**EXERCISE**
Using the listing below, print exactly everything from the line with "let s := (toSpare tx p n uncal" down to the line with "def wearDue (s", both included, and nothing more.

**MATERIAL PROVIDED**

--------

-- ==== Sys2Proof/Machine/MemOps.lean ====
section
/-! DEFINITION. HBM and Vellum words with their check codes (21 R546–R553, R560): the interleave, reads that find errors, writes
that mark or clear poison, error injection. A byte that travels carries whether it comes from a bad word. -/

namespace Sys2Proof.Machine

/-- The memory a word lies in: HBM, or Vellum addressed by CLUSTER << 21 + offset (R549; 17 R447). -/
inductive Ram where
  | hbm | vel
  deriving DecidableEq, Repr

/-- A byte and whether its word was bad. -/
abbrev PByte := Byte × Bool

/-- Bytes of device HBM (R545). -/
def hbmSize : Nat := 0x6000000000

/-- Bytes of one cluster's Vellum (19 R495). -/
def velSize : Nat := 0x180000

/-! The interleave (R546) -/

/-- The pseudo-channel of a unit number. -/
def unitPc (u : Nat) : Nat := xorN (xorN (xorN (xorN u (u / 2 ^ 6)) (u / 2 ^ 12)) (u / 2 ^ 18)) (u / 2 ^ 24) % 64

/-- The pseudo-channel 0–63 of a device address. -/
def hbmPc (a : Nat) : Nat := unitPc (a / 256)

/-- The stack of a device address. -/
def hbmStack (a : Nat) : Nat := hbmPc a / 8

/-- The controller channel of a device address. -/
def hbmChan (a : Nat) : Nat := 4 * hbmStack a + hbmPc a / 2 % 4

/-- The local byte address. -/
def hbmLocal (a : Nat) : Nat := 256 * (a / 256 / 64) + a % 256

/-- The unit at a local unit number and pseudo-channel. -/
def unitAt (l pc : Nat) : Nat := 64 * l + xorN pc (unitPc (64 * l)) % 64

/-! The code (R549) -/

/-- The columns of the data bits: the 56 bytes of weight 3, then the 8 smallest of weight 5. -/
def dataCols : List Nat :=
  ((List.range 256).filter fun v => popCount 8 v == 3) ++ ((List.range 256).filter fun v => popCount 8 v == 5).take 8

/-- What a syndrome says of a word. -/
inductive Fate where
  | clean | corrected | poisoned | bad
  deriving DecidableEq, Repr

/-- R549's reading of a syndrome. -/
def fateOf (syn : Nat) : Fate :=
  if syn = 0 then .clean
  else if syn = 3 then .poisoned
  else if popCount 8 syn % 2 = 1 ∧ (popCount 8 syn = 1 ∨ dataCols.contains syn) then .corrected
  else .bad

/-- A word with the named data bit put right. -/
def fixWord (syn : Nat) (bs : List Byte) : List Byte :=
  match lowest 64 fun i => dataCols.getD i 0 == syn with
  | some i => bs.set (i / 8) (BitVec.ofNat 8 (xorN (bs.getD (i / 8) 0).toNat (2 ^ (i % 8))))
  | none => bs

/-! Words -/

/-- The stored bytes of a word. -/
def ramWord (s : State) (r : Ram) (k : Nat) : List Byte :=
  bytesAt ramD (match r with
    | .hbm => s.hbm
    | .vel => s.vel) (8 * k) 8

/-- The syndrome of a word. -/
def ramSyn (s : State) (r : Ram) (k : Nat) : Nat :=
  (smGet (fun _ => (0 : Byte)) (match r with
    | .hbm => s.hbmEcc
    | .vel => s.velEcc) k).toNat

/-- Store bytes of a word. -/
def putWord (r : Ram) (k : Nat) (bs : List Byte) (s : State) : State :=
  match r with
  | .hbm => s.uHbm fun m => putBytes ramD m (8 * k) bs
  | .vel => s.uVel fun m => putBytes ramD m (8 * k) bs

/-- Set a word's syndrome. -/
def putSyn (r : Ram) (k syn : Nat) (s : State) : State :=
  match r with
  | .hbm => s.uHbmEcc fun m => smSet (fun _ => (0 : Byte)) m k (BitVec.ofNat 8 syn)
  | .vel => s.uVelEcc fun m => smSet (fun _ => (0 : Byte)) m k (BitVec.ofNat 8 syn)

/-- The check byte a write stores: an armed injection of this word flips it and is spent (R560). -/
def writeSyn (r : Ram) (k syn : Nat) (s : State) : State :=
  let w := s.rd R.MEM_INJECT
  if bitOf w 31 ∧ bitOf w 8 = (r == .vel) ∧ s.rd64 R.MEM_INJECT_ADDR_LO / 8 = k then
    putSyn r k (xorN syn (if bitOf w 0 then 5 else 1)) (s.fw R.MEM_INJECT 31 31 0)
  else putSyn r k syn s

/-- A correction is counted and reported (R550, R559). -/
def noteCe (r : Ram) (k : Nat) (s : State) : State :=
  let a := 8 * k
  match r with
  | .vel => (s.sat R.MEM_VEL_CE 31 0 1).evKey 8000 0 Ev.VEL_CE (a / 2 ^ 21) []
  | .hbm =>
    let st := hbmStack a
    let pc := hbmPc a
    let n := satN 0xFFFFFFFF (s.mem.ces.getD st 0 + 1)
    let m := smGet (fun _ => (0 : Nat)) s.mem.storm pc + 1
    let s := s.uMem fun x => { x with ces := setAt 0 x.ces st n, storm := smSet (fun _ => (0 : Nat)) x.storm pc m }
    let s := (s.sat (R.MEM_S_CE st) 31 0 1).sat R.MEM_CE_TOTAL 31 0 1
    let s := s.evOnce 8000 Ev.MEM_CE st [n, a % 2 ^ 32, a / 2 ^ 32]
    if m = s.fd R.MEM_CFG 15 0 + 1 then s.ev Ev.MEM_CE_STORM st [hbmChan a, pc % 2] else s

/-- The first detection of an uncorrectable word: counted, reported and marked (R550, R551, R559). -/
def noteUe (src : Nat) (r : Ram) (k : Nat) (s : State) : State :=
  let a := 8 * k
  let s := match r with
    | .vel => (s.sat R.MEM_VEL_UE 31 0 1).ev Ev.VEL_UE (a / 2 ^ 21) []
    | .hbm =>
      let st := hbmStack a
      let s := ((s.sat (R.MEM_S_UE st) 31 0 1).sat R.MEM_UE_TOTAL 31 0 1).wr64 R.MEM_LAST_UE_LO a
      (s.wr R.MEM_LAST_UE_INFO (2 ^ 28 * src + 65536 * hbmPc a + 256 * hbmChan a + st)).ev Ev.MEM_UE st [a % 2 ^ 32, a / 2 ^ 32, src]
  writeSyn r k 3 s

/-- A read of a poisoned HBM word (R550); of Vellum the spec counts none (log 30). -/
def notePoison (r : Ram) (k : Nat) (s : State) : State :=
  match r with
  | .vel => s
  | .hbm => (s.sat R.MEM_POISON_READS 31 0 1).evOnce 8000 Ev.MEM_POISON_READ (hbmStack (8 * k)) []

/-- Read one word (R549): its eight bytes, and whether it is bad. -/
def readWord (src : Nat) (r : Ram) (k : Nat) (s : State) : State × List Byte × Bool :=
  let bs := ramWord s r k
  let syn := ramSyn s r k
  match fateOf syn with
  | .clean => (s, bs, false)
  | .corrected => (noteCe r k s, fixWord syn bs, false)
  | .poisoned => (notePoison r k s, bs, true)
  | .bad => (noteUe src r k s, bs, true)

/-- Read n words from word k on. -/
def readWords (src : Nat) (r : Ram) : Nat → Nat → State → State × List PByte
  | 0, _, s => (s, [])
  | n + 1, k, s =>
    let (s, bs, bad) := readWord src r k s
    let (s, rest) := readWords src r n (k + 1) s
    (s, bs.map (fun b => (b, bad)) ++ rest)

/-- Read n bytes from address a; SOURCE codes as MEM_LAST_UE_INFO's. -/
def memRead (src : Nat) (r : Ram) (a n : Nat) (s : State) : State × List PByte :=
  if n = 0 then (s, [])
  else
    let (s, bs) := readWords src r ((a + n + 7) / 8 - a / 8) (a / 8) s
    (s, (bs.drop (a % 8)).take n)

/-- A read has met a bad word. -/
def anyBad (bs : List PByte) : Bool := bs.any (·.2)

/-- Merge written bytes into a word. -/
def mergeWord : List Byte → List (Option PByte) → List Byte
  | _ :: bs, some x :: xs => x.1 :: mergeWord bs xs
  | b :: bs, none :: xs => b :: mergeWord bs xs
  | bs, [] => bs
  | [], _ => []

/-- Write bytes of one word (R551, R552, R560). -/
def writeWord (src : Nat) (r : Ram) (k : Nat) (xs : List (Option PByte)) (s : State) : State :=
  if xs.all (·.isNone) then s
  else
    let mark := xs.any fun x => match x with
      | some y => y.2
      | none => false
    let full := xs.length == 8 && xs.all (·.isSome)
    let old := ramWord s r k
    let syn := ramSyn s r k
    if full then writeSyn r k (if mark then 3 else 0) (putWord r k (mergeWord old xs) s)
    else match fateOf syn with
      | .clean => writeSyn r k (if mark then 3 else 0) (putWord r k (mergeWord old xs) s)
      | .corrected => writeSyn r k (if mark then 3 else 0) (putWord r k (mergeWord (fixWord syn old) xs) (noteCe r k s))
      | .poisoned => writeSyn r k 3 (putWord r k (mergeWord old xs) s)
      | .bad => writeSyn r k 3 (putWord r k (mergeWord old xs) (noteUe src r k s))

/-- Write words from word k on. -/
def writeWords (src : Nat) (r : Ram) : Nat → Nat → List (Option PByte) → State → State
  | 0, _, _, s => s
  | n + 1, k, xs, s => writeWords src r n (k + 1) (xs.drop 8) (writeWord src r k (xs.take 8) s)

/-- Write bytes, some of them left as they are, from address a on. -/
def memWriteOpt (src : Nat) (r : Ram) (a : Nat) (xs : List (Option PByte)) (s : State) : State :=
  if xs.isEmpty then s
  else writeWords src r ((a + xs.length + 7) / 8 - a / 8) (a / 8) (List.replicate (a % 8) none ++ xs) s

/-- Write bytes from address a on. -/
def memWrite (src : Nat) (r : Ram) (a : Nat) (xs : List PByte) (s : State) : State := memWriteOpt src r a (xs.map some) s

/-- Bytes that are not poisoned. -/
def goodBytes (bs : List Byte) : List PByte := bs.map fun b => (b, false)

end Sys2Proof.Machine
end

--------

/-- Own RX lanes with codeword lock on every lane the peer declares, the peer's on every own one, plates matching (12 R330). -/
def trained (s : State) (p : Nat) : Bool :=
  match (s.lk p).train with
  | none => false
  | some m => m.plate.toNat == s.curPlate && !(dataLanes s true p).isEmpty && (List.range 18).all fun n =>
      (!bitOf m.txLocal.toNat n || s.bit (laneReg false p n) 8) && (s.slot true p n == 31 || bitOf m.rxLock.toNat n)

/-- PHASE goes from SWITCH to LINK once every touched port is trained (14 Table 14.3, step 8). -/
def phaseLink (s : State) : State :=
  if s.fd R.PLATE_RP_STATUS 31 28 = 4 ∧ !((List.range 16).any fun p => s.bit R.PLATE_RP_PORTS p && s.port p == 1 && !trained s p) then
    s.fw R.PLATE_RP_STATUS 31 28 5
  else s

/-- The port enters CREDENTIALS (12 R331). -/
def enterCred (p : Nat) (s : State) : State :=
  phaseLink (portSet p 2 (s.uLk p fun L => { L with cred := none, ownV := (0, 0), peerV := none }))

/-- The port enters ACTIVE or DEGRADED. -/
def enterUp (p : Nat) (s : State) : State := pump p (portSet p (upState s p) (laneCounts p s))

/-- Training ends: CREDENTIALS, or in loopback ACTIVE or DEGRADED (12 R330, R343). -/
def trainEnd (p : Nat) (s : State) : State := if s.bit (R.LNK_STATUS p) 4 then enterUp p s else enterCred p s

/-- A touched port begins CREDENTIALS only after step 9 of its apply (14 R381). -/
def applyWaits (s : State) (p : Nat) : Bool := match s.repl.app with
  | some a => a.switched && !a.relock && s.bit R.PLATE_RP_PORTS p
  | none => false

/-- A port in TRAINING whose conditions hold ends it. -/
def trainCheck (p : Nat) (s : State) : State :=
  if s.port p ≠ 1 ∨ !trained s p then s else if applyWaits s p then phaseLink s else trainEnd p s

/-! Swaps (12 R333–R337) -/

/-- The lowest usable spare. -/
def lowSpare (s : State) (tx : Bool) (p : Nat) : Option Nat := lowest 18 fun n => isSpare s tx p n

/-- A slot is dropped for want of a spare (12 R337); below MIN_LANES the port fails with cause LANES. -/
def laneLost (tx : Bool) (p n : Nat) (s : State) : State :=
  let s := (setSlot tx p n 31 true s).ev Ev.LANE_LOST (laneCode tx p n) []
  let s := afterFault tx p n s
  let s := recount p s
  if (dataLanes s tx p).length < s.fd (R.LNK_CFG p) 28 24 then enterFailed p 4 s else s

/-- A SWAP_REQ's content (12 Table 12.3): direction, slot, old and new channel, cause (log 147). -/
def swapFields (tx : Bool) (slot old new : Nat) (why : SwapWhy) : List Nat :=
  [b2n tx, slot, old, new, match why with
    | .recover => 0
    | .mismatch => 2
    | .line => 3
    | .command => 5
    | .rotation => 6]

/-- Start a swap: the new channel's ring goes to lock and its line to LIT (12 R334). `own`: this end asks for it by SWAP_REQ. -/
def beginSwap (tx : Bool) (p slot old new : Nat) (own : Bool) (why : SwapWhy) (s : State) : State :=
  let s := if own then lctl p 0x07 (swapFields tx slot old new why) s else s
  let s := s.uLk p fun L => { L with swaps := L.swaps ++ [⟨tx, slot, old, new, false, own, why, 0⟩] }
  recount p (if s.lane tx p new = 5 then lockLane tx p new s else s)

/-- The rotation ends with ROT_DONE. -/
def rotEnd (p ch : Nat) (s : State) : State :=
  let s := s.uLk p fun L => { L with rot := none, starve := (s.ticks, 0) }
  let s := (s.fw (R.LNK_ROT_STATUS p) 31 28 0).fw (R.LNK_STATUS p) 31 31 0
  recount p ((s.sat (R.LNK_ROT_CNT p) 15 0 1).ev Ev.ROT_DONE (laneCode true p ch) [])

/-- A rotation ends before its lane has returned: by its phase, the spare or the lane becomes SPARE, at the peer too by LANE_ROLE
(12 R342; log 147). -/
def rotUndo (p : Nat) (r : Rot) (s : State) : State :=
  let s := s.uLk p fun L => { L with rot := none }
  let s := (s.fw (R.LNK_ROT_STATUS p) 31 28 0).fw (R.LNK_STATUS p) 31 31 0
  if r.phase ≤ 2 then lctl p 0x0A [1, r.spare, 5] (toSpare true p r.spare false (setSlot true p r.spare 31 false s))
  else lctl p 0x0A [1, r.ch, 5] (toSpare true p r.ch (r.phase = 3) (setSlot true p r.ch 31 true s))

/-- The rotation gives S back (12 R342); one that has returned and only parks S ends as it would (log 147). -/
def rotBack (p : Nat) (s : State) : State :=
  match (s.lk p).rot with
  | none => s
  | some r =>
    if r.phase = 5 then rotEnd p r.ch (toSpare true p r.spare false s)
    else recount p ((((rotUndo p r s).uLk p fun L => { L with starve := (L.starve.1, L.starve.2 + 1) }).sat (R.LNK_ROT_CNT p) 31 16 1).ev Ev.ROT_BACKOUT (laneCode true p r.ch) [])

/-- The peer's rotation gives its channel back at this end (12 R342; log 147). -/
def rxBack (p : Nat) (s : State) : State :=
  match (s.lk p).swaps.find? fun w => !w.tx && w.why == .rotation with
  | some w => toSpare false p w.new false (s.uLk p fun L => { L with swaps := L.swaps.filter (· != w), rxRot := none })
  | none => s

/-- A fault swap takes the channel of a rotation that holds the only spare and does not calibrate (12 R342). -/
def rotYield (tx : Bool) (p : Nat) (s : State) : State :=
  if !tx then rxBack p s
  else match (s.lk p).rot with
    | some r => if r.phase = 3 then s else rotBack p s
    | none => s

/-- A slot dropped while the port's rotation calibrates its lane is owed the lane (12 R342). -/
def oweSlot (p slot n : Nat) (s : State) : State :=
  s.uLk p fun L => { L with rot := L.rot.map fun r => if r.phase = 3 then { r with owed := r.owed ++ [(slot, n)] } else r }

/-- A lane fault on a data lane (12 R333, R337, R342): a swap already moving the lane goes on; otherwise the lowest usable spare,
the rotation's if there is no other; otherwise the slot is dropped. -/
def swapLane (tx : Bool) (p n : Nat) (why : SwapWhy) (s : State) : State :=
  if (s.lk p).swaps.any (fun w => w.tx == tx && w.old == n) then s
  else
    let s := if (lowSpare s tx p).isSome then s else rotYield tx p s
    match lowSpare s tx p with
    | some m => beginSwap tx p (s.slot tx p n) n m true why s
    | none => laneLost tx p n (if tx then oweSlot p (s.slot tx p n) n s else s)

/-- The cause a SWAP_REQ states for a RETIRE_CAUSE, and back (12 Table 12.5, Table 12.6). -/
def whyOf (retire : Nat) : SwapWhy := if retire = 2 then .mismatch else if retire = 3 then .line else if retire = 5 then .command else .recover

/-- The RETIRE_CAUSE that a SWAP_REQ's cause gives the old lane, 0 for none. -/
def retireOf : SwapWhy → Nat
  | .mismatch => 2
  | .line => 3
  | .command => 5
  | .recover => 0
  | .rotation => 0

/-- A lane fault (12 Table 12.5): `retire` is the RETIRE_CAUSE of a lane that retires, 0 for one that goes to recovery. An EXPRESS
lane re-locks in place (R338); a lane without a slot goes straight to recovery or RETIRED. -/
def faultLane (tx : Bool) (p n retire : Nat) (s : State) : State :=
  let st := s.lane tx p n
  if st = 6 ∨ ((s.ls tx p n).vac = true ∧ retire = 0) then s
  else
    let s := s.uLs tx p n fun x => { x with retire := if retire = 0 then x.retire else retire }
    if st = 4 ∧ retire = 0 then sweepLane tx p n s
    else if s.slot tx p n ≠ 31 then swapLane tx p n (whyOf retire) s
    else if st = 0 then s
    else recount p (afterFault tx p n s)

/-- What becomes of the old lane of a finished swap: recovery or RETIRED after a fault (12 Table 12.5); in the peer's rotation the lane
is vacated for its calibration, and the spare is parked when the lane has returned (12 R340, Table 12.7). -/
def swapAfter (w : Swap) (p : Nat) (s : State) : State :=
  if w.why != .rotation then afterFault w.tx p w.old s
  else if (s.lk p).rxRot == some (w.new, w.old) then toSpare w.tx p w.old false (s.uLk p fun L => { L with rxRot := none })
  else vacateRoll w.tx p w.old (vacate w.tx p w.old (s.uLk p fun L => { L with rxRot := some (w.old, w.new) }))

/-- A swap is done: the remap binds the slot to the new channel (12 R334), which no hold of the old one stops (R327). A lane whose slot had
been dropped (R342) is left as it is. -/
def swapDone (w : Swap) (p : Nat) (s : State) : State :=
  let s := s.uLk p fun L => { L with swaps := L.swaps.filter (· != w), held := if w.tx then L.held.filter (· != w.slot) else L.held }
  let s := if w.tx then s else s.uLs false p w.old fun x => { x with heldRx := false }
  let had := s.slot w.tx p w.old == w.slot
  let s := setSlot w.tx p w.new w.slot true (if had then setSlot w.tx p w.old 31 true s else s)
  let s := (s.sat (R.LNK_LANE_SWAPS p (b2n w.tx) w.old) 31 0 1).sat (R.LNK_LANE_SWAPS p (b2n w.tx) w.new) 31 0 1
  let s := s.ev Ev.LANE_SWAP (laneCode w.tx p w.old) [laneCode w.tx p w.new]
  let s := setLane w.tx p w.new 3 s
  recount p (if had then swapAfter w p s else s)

--------

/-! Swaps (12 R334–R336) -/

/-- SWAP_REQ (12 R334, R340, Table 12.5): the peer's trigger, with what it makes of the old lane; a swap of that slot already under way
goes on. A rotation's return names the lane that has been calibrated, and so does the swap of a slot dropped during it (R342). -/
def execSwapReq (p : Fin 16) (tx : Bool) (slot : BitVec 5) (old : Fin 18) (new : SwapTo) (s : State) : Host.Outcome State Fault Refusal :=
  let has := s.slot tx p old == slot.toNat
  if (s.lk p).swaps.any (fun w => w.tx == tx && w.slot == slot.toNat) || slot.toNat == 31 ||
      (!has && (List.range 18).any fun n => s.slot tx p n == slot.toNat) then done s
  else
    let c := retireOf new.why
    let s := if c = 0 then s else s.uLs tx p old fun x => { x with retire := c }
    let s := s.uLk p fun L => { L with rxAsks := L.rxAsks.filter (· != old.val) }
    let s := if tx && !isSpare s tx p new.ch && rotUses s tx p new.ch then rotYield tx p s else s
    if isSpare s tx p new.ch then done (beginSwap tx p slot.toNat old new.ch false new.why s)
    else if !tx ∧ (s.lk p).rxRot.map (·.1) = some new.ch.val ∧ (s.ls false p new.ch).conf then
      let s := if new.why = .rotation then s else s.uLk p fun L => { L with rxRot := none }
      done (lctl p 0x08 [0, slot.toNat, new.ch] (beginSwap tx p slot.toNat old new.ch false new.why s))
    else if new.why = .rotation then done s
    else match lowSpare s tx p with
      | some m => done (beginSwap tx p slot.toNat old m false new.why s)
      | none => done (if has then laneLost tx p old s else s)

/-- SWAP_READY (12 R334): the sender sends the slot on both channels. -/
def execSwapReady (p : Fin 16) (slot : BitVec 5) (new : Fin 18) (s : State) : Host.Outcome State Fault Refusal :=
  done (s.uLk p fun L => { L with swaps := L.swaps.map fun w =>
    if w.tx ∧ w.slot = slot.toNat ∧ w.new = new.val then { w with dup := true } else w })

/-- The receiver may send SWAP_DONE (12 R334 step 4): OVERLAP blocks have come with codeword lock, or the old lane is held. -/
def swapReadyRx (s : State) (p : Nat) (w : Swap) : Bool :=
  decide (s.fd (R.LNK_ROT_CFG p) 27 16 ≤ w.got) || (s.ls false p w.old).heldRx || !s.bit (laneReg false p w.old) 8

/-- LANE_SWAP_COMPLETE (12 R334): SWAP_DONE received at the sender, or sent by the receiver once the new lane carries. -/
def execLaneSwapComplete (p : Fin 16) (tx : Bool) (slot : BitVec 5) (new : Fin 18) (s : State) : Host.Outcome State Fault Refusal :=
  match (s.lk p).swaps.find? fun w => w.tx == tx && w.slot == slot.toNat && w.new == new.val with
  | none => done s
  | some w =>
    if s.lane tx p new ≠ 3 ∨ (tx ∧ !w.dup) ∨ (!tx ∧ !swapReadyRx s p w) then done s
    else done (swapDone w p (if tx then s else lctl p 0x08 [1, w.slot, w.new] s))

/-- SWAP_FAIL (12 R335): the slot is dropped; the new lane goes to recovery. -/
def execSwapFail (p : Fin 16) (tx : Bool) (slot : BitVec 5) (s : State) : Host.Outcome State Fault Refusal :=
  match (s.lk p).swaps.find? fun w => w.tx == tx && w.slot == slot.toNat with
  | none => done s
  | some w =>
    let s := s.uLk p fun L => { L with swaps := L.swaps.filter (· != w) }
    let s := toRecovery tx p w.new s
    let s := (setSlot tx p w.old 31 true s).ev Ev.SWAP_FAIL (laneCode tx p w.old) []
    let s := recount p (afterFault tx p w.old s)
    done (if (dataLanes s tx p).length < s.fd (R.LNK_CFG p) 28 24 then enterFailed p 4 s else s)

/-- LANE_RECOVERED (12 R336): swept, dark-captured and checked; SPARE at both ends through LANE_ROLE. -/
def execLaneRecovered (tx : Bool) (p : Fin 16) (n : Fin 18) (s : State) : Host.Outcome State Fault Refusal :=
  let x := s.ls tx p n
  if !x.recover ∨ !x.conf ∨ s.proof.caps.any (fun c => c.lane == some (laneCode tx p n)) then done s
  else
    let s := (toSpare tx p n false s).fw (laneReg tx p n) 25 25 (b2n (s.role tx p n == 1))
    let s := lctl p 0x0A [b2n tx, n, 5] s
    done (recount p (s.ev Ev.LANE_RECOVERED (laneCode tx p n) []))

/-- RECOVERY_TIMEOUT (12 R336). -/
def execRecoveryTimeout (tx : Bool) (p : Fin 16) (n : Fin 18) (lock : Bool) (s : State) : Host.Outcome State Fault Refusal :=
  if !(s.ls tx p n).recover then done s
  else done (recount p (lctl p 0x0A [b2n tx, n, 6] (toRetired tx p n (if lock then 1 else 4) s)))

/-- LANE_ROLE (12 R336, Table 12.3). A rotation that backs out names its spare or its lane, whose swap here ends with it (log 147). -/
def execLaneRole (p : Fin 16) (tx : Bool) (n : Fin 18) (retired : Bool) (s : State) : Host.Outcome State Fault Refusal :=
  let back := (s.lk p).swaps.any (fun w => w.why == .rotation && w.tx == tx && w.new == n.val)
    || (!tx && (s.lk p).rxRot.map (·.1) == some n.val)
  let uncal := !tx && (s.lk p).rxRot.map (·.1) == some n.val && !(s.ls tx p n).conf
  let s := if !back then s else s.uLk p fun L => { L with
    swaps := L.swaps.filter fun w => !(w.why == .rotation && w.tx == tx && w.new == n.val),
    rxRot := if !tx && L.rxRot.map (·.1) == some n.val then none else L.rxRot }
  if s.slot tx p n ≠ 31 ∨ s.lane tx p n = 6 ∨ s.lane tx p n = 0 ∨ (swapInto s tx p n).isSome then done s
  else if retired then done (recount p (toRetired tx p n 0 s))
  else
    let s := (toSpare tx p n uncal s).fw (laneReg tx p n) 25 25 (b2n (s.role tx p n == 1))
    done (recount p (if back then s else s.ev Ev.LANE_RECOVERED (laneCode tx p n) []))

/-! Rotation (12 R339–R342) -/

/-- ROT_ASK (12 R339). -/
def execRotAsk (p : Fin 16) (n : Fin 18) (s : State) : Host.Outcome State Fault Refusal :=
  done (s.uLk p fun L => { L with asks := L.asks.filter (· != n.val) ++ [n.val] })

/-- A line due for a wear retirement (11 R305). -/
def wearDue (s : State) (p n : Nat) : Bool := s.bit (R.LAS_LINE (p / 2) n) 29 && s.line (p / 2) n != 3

--------

**SOLUTION FOR THIS PROBLEM**
    let s := (toSpare tx p n uncal s).fw (laneReg tx p n) 25 25 (b2n (s.role tx p n == 1))
    done (recount p (if back then s else s.ev Ev.LANE_RECOVERED (laneCode tx p n) []))

/-! Rotation (12 R339–R342) -/

/-- ROT_ASK (12 R339). -/
def execRotAsk (p : Fin 16) (n : Fin 18) (s : State) : Host.Outcome State Fault Refusal :=
  done (s.uLk p fun L => { L with asks := L.asks.filter (· != n.val) ++ [n.val] })

/-- A line due for a wear retirement (11 R305). -/
def wearDue (s : State) (p n : Nat) : Bool := s.bit (R.LAS_LINE (p / 2) n) 29 && s.line (p / 2) n != 3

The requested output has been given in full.